DATA SUPPLIED START
-- ==== Sys2Proof/Tests/Slice0.lean ====
section
/-! SUPPORT. Tests. The first part refuses one ill-formed command for each check of WellFormed. The second takes figures
from the spec's worked examples, each named by its section. The third shows, for each statement with hypotheses, a state
and operands that meet all of them together. -/

namespace Sys2Proof.Tests

open Sys2Proof.Machine

/-! ### Form -/

theorem test_form_u8 : (Instr.wallClose 0 256).wellFormed = false := by decide
theorem test_form_u16 : (Instr.slotRead 0 65536).wellFormed = false := by decide
theorem test_form_u32 : (Instr.configProfile 0 0 100 60 140 30 (some 4294967296)).wellFormed = false := by decide
theorem test_form_s16 : (Instr.datum 0 0 0 0 32768).wellFormed = false := by decide
theorem test_form_s24 : (Instr.wallOpen 0 0 (-8388609)).wellFormed = false := by decide
theorem test_form_s32 : (Instr.configParamSetTime 0 2147483648).wellFormed = false := by decide
theorem test_form_joint : (Instr.configProfile 0 0 (-1) 60 140 30 none).wellFormed = false := by decide
theorem test_form_tolerance : (Instr.configParamTolerance 0 8 0).wellFormed = false := by decide
theorem test_form_sense : (Instr.configParamEdgeSense 0 10 0).wellFormed = false := by decide
theorem test_form_gauged : (Instr.pick 0 0 65536).wellFormed = false := by decide
theorem test_form_run : (Instr.openJointExpiry 128).wellFormed = false := by decide
theorem test_form_low_pulse : (Instr.linkReset 20000).wellFormed = false := by decide
theorem test_form_bytes : (Instr.frameReceived .p []).wellFormed = false := by decide

/-! ### The site of the worked examples (sections 1.7.2, 2.4.1, 2.7.1 and 4.6) -/

/-- The result of a step. -/
def after (o : Host.Outcome State Fault Refusal) : State :=
  match o with
  | .next t => t
  | .fault _ => State.reset
  | .refused _ => State.reset

/-- The last response in a port's transmit queue. -/
def answered (o : Host.Outcome State Fault Refusal) (port : Port) : Option Reply :=
  (((after o).ports.get port).transmit.getLast?).map Response.reply

def wall0 : Wall := { length := 27453, chainHead := 0, nextCourse := 1, baseCourse := 0, settledTop := 0 }
def kind0 : Kind := { length := 2300, height := 700, bedDepth := 1000, cmin := 600, lt := 30 }
def profile0 : Profile := { jn := 100, jmin := 60, jmax := 140, bn := 30, tOpen := 90000 }
def course0 : Course :=
  { state := .active, wall := 0, number := 0, kind := 0, profile := 0, baseZ := 30, runCount := 1, runIds := some [0] }
def run0 : Run :=
  { course := 0, order := 0, start := 0, stop := 27453, n := 12, firstSlot := 0, slotIds := List.range 12
    closerLength := some 1050, closerCommitted := false, openJoint := none }

/-- The gauged lengths of section 4.6. -/
def gauges : List Int := [2300, 2302, 2297, 2301, 2299, 2304, 2298, 2301, 2299, 2302, 2300, 2296]

def left (i : Nat) : Int := 2400 * i + min i 3

/-- Slot `i` of run 0, laid on its planned face at site time 0, as far as its state says. -/
def brick (i : Nat) (state : SlotState) : Slot :=
  { course := 0, run := 0, index := i, kind := 0, closer := i = 11, plannedLeft := left i
    plannedJoint := if i = 0 then none else some (if i ≤ 3 then 101 else 100)
    supports := [], lintelSupported := false, state := state, cutLength := none
    generation := if state = .fed ∨ state = .issued ∨ state = .uncertain then some 0 else none
    gauged := if state = .planned then none else gauges[i]?
    targetLeft := if state.hasFace then some (left i) else none
    targetJoint := if state.hasFace ∧ i ≠ 0 then some 100 else none
    placedTime := if state = .placed ∨ state = .verified ∨ state = .rejected then some 0 else none
    measurement := if state = .verified ∨ state = .rejected
      then some { xRight := left i + 2300, yOff := 0, zTop := 730 } else none
    rejectReasons := if state = .rejected then [.position] else []
    reapply := false, predicted := false, clamped := false, cold := false, accepted := false }

/-- The first slots in the states given, the others PLANNED. -/
def bricks (states : List SlotState) : List (Nat × Slot) :=
  (List.range 12).map fun i => (i, brick i (states[i]?.getD .planned))

def entry (slot : Nat) (position : Position) : Entry :=
  { generation := 0, slot := slot, kind := 0, gauged := gauges[slot]?.getD 2300, cutLength := none, position := position }

def asserted : Filter := { raw := true, level := true, changedAt := 0 }

/-- Wall 0 with course 0 over it and the station PARKED before it, at site time 100 000. -/
def site (states : List SlotState) (queue : List Entry) : State :=
  { State.reset with
    walls := [(0, wall0)], kinds := [(0, kind0)], profiles := [(0, profile0)], courses := [(0, course0)]
    runs := [(0, run0)], slots := bricks states, queue := queue, siteTime := 100000, sawFitted := true
    station :=
      { state := .parked, wall := 0, xLo := 0, xHi := 27453, zHi := 5000, ox := 4000, oy := -8600, oz := -450, skew := 12
        datumValid := true }
    filters := { State.reset.filters with arm := asserted, parked := asserted } }

/-- Course 1 over it, one closer on slot 0, as run order 0 of section 2.7.1. -/
def stacked (s : State) (state : SlotState) : State :=
  { s with
    walls := [(0, { wall0 with nextCourse := 2 })]
    courses := s.courses ++ [(1, { course0 with number := 1, baseZ := 760, runIds := some [1] })]
    runs := s.runs ++
      [(1, { run0 with
        course := 1, stop := 1100, n := 1, firstSlot := 12, slotIds := [12], closerLength := some 1100
        closerCommitted := true })]
    slots := s.slots ++
      [(12, { brick 0 state with course := 1, run := 1, closer := true, cutLength := some 1100, supports := [0] })] }

/-! ### Worked examples -/

/-- R183: the check value. -/
theorem test_crc_check_value : crc [0x31, 0x32, 0x33, 0x34, 0x35, 0x36, 0x37, 0x38, 0x39] = 0x29B1 := by
  decide +kernel

/-- R189: WALL OPEN (2, 48 000) on the wire: 48 000 is 00 BB 80. -/
theorem test_wall_open_payload : decodeRequest .p 7 1 [0x02, 0x00, 0xBB, 0x80] = some (.wallOpen 7 2 48000) := by decide

/-- R191: PICK (0, 2 300) and DELIVERED (1/258): 2 300 is 08 FC. -/
theorem test_feeder_payloads :
    decodeRequest .f 7 65 [0x00, 0x08, 0xFC] = some (.pick 7 0 2300) ∧
      decodeRequest .f 7 66 [0x01, 0x01, 0x02] = some (.delivered 7 1 258) := by decide

/-- R192: DATUM (−8 000, −8 640, −470, 21). -/
theorem test_datum_payload :
    decodeRequest .t 7 51 [0xFF, 0xE0, 0xC0, 0xFF, 0xDE, 0x40, 0xFF, 0xFE, 0x2A, 0x00, 0x15] =
      some (.datum 7 (-8000) (-8640) (-470) 21) := by decide

/-- Section 2.4.1: n and the planned closer length for each D of the table. -/
theorem test_run_solve_cases :
    [26300, 27453, 26500, 26800, 1800, 5000].map (solveCase kind0 profile0 5) =
      [.ok (11, none), .ok (12, some 1050), .ok (11, none), .ok (12, some 600), .ok (1, some 1800),
        .error .runUnsolvable] := by decide

/-- Section 2.4.1: the planned faces and joints of the run of D = 27 453. -/
theorem test_run_solve_faces :
    ((solveRun kind0 profile0 5 true 0 0 27453).toOption.map fun p => p.slots.map fun q => (q.left, q.joint)) =
      some ((List.range 12).map fun i => ((brick i .planned).plannedLeft, (brick i .planned).plannedJoint)) := by decide

/-- Section 2.7.1: the second run of course 1, with its supports, and the lap refusal of the single run. -/
theorem test_course_over_course :
    ((commitChecks (site [] []) wall0 { course0 with state := .loading, number := 1, baseZ := 760 }
        [(0, 1100), (1200, 27453)]).toOption.map fun l => l.map fun p => p.slots.map fun q => q.supports) =
      some [[[0]], [[0, 1], [1, 2], [2, 3], [3, 4], [4, 5], [5, 6], [6, 7], [7, 8], [8, 9], [9, 10], [10, 11]]] ∧
    commitChecks (site [] []) wall0 { course0 with state := .loading, number := 1, baseZ := 760 } [(0, 27453)] =
      .error (Reply.refusedWith .lapShort [0, 1]) := by decide +kernel

/-- Section 2.7.2: a slot beside an opening, borne by a lintel whose top lies 10 from the course's, and refused at 30. -/
theorem test_lintel_bears :
    (supportSlot { slots := [(7, (7600, 9900))], covered := [(0, 9900), (21200, 27453)], lintels := [(8500, 22501)] } 0
        { index := 1, left := 9603, length := 2300, joint := none, closer := false, supports := []
          lintelSupported := false }).toOption.map (fun p => (p.supports, p.lintelSupported)) = some ([7], true) ∧
    lintelSpans [(5, { wall := 1, xa := 10000, xb := 21000, zSill := 0, zHead := 20000
                       lintel := some { topZ := 22500, bearing := 1500 }, next := 0 })] 22490 20 = [(8500, 22501)] ∧
    lintelSpans [(5, { wall := 1, xa := 10000, xb := 21000, zSill := 0, zHead := 20000
                       lintel := some { topZ := 22520, bearing := 1500 }, next := 0 })] 22490 20 = [] := by decide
DATA SUPPLIED END
= TASK GOAL =
From the records above, copy only the lines starting with the line that holds "def course0 : Course" and going on through the line that holds "def left (i", exactly as written.

= ANSWER TO THIS PROBLEM =
def course0 : Course :=
  { state := .active, wall := 0, number := 0, kind := 0, profile := 0, baseZ := 30, runCount := 1, runIds := some [0] }
def run0 : Run :=
  { course := 0, order := 0, start := 0, stop := 27453, n := 12, firstSlot := 0, slotIds := List.range 12
    closerLength := some 1050, closerCommitted := false, openJoint := none }

/-- The gauged lengths of section 4.6. -/
def gauges : List Int := [2300, 2302, 2297, 2301, 2299, 2304, 2298, 2301, 2299, 2302, 2300, 2296]

def left (i : Nat) : Int := 2400 * i + min i 3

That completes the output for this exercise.